### Exercise data ###
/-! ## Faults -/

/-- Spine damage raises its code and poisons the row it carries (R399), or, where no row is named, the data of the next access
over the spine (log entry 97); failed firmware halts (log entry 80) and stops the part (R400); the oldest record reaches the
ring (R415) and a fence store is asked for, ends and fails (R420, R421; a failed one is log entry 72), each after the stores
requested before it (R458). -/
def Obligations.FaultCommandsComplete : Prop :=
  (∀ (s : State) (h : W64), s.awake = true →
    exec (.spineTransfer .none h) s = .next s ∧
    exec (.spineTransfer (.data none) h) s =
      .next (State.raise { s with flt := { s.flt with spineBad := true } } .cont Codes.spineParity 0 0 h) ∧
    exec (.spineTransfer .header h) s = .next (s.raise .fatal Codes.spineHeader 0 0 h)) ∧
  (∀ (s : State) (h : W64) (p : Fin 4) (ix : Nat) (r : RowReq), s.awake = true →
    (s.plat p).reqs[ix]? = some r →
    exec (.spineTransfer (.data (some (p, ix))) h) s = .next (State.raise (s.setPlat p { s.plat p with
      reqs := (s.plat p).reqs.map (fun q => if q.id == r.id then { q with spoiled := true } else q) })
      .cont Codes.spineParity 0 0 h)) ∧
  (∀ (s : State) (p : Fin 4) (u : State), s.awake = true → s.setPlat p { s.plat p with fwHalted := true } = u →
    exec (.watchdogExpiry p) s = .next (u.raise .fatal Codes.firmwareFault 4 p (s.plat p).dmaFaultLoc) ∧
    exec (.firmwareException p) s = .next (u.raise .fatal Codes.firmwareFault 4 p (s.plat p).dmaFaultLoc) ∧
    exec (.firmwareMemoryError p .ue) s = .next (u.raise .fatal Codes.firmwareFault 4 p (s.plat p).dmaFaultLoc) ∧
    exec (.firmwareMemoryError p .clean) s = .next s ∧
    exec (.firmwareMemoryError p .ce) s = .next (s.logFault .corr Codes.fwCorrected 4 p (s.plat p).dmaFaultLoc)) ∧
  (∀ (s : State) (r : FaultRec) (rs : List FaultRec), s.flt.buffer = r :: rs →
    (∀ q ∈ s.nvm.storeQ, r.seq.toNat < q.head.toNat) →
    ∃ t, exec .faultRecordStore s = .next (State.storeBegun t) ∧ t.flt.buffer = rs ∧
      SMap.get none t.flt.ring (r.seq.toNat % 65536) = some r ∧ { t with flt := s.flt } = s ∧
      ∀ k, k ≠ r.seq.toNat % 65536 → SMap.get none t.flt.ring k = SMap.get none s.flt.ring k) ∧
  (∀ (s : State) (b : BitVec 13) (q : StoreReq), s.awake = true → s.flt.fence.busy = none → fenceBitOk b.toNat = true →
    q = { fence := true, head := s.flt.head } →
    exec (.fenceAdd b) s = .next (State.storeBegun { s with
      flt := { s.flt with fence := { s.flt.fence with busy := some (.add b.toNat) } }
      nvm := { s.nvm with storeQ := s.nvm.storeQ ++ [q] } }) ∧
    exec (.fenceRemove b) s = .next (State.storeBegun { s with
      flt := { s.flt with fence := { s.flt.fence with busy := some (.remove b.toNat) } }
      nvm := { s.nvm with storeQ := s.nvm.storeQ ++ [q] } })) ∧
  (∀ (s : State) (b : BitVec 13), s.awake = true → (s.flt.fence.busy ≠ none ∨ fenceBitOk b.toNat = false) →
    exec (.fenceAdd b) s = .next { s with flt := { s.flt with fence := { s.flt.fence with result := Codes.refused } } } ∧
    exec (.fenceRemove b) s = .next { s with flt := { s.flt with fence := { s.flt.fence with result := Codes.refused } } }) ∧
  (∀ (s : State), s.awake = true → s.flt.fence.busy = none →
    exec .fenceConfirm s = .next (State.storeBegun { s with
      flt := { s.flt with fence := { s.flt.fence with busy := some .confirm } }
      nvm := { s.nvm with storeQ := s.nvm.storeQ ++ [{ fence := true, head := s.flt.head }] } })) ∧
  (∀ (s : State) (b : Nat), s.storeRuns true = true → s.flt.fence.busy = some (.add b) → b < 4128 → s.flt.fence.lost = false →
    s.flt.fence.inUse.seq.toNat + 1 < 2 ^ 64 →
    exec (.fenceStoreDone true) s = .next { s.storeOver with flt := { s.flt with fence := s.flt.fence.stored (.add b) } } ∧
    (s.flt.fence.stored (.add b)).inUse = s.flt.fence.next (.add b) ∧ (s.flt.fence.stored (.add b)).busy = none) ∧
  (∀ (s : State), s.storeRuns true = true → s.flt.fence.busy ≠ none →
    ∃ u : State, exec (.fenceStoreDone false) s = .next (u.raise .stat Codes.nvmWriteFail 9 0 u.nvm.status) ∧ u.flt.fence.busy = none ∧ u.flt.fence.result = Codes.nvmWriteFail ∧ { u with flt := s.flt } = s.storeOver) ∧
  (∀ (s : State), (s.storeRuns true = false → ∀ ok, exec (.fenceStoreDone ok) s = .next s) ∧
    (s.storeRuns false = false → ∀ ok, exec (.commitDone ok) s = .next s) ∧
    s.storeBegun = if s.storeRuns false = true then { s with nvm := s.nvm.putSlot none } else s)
###
### Exercise data ###
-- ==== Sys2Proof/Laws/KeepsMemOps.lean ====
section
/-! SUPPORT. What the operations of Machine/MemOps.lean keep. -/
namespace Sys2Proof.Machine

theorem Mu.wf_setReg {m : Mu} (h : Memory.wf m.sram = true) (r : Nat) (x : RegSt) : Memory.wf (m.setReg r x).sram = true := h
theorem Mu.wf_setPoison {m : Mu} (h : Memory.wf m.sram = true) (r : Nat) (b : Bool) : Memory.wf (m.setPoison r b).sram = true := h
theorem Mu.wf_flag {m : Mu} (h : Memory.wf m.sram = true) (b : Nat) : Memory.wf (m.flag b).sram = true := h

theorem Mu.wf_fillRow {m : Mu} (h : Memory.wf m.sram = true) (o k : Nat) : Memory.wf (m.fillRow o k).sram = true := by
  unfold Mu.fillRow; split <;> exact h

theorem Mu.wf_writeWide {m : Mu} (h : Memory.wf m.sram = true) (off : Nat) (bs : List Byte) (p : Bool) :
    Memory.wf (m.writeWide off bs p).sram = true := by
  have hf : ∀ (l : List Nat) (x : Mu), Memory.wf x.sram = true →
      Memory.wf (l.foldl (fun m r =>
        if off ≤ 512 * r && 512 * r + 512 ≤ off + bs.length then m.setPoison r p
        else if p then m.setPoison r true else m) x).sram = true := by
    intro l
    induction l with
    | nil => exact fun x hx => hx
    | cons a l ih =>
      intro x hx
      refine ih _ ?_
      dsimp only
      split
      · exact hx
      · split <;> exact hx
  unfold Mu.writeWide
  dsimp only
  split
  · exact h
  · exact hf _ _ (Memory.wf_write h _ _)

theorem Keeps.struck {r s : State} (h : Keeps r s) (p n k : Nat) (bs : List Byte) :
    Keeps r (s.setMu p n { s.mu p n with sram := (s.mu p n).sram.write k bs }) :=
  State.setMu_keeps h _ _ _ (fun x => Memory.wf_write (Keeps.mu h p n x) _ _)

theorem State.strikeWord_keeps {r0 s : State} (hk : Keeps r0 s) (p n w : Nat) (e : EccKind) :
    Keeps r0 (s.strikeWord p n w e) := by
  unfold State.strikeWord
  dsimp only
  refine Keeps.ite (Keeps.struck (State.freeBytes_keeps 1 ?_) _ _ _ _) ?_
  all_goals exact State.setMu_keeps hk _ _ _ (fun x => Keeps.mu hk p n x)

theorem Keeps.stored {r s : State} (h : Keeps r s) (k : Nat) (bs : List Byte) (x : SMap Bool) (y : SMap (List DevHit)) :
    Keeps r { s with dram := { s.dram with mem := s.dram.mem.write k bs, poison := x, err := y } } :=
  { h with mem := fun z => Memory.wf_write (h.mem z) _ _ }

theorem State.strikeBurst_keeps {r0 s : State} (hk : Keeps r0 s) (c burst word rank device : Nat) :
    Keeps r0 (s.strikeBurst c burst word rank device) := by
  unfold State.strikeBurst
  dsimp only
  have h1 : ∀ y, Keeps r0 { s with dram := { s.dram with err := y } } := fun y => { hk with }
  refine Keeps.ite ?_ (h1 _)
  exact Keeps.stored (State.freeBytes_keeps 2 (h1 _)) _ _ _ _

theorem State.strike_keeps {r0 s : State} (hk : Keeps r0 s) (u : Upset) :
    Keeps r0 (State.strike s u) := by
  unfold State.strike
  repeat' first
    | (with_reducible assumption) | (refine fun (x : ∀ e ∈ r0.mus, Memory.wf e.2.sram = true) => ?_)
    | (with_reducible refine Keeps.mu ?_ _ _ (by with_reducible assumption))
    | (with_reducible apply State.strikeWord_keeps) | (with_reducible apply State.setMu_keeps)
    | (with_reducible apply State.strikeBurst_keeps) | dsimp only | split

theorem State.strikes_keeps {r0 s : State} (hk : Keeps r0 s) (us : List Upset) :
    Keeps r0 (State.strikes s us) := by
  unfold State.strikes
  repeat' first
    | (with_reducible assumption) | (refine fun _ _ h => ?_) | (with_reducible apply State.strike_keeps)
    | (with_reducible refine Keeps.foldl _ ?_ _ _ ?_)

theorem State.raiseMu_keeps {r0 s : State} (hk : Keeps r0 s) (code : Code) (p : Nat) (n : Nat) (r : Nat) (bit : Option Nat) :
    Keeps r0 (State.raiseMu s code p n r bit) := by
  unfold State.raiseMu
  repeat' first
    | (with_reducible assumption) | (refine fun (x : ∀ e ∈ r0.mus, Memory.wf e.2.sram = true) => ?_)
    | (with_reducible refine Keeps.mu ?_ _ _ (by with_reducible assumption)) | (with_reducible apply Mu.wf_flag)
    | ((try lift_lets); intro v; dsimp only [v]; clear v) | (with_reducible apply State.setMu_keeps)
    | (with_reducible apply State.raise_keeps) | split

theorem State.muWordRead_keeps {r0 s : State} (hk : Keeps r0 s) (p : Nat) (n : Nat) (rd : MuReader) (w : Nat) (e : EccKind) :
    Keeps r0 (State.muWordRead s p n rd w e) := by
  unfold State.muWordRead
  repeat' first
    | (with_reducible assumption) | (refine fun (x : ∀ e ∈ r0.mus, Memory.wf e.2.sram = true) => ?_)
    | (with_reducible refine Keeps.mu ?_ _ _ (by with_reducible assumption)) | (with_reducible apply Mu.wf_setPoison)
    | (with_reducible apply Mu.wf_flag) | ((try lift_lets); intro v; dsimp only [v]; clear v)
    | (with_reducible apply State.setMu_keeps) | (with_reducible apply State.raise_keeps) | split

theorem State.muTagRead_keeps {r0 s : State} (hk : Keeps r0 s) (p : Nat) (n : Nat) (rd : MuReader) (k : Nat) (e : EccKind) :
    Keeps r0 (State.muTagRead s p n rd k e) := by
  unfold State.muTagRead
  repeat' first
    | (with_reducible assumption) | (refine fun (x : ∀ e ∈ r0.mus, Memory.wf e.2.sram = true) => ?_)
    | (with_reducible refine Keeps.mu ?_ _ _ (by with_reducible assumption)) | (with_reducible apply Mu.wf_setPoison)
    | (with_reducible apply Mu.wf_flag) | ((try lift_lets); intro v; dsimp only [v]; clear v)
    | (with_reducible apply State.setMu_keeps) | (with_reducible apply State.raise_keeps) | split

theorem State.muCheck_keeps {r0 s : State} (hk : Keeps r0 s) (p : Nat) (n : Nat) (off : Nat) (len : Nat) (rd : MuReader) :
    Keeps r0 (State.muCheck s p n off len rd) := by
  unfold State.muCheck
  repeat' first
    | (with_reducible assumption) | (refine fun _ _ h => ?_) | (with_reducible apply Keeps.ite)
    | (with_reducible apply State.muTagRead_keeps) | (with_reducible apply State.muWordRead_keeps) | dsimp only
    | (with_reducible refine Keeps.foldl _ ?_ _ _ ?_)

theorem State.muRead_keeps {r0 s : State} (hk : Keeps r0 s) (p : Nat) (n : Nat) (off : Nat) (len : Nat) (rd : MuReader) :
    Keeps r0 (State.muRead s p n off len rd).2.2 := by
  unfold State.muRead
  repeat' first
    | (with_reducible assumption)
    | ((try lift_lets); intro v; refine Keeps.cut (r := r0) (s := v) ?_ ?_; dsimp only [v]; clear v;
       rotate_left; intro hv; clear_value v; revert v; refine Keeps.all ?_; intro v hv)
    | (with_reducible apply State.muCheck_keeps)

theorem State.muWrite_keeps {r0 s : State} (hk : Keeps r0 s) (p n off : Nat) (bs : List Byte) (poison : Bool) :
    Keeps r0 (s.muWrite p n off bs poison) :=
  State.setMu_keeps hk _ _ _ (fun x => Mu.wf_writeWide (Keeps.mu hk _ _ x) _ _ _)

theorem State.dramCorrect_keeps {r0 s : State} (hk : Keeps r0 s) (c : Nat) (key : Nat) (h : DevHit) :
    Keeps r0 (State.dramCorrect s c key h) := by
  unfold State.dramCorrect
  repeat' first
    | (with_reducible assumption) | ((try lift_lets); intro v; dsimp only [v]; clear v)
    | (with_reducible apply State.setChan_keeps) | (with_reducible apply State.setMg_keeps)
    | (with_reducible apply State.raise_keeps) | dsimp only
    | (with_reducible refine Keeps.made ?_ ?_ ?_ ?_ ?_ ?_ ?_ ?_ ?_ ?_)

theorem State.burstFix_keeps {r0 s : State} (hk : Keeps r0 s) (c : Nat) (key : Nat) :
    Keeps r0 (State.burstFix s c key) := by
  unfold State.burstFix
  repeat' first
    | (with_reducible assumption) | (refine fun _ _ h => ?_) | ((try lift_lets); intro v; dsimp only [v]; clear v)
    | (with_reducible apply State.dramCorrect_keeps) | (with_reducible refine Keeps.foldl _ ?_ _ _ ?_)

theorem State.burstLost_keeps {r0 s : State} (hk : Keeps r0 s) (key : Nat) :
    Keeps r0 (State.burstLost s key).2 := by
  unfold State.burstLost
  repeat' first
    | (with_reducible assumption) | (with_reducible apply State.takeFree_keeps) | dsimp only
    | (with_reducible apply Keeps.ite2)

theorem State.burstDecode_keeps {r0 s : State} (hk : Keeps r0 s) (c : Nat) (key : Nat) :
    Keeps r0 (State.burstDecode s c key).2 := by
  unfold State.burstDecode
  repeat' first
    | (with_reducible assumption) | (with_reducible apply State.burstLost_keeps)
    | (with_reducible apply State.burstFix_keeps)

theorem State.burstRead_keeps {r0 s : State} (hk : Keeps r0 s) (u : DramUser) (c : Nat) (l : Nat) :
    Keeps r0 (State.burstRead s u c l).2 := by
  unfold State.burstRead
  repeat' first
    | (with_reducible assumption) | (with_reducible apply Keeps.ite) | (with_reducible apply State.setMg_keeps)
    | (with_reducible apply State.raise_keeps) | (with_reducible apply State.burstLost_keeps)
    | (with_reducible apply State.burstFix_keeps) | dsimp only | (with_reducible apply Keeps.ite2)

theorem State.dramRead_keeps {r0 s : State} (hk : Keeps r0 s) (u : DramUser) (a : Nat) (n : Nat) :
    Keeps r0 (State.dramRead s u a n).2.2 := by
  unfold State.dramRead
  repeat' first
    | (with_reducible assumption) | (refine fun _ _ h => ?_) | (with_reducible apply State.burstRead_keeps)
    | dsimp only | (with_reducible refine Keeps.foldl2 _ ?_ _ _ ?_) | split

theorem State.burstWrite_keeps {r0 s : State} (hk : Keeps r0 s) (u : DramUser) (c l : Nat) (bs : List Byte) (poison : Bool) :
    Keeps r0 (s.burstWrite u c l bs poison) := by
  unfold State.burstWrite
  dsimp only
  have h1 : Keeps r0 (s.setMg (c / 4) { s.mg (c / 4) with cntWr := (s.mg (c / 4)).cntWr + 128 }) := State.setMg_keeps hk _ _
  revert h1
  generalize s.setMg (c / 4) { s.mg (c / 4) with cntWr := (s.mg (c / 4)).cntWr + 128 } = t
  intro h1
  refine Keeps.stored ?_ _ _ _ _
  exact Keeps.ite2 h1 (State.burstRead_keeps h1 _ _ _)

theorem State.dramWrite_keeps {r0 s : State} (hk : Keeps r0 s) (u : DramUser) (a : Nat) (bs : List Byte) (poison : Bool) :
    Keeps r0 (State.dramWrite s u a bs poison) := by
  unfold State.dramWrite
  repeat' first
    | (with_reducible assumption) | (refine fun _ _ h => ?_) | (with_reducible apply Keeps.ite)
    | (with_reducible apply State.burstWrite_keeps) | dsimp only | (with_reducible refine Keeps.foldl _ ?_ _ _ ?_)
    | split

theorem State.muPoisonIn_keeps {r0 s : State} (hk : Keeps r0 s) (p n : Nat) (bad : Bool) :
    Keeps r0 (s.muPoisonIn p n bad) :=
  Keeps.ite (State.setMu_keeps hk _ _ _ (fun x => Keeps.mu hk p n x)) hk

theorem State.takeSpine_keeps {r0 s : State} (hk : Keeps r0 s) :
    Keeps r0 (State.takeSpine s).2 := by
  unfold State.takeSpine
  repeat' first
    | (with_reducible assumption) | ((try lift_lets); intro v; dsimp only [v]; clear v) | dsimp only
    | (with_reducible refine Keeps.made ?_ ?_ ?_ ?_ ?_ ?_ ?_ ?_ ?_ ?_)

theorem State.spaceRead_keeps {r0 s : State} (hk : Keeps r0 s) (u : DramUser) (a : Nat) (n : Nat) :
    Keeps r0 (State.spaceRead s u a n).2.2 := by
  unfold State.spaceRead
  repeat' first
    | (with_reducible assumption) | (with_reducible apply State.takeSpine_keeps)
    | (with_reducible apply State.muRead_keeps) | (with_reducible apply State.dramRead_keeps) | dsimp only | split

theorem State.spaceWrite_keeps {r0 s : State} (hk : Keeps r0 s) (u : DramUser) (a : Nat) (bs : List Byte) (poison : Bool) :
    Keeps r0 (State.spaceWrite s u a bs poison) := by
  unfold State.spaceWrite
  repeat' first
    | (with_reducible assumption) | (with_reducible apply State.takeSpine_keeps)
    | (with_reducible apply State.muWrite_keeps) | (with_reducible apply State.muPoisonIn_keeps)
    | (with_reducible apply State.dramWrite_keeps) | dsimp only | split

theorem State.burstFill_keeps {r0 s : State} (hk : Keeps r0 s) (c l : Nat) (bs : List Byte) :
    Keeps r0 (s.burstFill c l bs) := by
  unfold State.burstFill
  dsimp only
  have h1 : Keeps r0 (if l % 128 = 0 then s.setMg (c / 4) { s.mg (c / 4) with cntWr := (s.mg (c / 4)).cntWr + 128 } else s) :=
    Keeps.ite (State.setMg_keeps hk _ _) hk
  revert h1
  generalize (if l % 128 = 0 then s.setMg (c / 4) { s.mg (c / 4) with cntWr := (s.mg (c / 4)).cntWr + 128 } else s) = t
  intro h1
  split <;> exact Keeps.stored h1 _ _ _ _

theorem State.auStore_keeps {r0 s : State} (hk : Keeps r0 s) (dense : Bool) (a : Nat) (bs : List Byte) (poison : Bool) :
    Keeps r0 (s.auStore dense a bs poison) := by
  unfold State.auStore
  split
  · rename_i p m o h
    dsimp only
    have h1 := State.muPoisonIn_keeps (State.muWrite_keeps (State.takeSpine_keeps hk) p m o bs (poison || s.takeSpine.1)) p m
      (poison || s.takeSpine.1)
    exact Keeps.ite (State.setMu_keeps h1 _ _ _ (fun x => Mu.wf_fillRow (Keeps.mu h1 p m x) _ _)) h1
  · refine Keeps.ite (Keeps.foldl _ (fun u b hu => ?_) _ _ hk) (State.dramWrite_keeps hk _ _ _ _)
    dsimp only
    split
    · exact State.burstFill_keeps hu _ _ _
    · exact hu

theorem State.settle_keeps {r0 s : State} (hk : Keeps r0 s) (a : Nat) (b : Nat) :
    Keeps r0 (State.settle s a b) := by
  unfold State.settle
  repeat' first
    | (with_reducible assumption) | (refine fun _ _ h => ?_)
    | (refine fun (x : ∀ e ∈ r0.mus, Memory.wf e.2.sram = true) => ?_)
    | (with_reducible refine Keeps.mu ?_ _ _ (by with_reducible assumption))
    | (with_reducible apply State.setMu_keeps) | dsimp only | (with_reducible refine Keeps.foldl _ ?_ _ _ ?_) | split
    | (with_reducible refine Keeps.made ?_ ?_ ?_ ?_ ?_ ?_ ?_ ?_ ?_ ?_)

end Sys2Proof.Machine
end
###
### Exercise data ###
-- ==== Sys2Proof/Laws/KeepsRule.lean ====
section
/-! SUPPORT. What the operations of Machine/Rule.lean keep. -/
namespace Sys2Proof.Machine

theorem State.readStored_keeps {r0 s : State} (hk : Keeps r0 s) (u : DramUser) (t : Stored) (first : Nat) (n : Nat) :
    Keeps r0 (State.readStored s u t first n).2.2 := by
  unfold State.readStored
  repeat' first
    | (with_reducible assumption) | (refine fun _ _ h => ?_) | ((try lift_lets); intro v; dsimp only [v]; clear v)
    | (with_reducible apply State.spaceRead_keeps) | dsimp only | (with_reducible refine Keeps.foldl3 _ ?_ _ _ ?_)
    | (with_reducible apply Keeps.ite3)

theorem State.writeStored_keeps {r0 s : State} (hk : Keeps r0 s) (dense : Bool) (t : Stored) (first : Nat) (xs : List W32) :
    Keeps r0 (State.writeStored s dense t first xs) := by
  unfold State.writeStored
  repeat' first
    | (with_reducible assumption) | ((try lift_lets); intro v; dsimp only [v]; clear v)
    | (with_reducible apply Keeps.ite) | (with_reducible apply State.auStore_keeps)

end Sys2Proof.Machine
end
###
→ **What is required**:
Among the records above, only the lines between the line holding "## Faults -/" and the line holding "reqs := (s.plat", inclusive, are to be output, exactly as written.

→ **Result of this exercise**:
/-! ## Faults -/

/-- Spine damage raises its code and poisons the row it carries (R399), or, where no row is named, the data of the next access
over the spine (log entry 97); failed firmware halts (log entry 80) and stops the part (R400); the oldest record reaches the
ring (R415) and a fence store is asked for, ends and fails (R420, R421; a failed one is log entry 72), each after the stores
requested before it (R458). -/
def Obligations.FaultCommandsComplete : Prop :=
  (∀ (s : State) (h : W64), s.awake = true →
    exec (.spineTransfer .none h) s = .next s ∧
    exec (.spineTransfer (.data none) h) s =
      .next (State.raise { s with flt := { s.flt with spineBad := true } } .cont Codes.spineParity 0 0 h) ∧
    exec (.spineTransfer .header h) s = .next (s.raise .fatal Codes.spineHeader 0 0 h)) ∧
  (∀ (s : State) (h : W64) (p : Fin 4) (ix : Nat) (r : RowReq), s.awake = true →
    (s.plat p).reqs[ix]? = some r →
    exec (.spineTransfer (.data (some (p, ix))) h) s = .next (State.raise (s.setPlat p { s.plat p with
      reqs := (s.plat p).reqs.map (fun q => if q.id == r.id then { q with spoiled := true } else q) })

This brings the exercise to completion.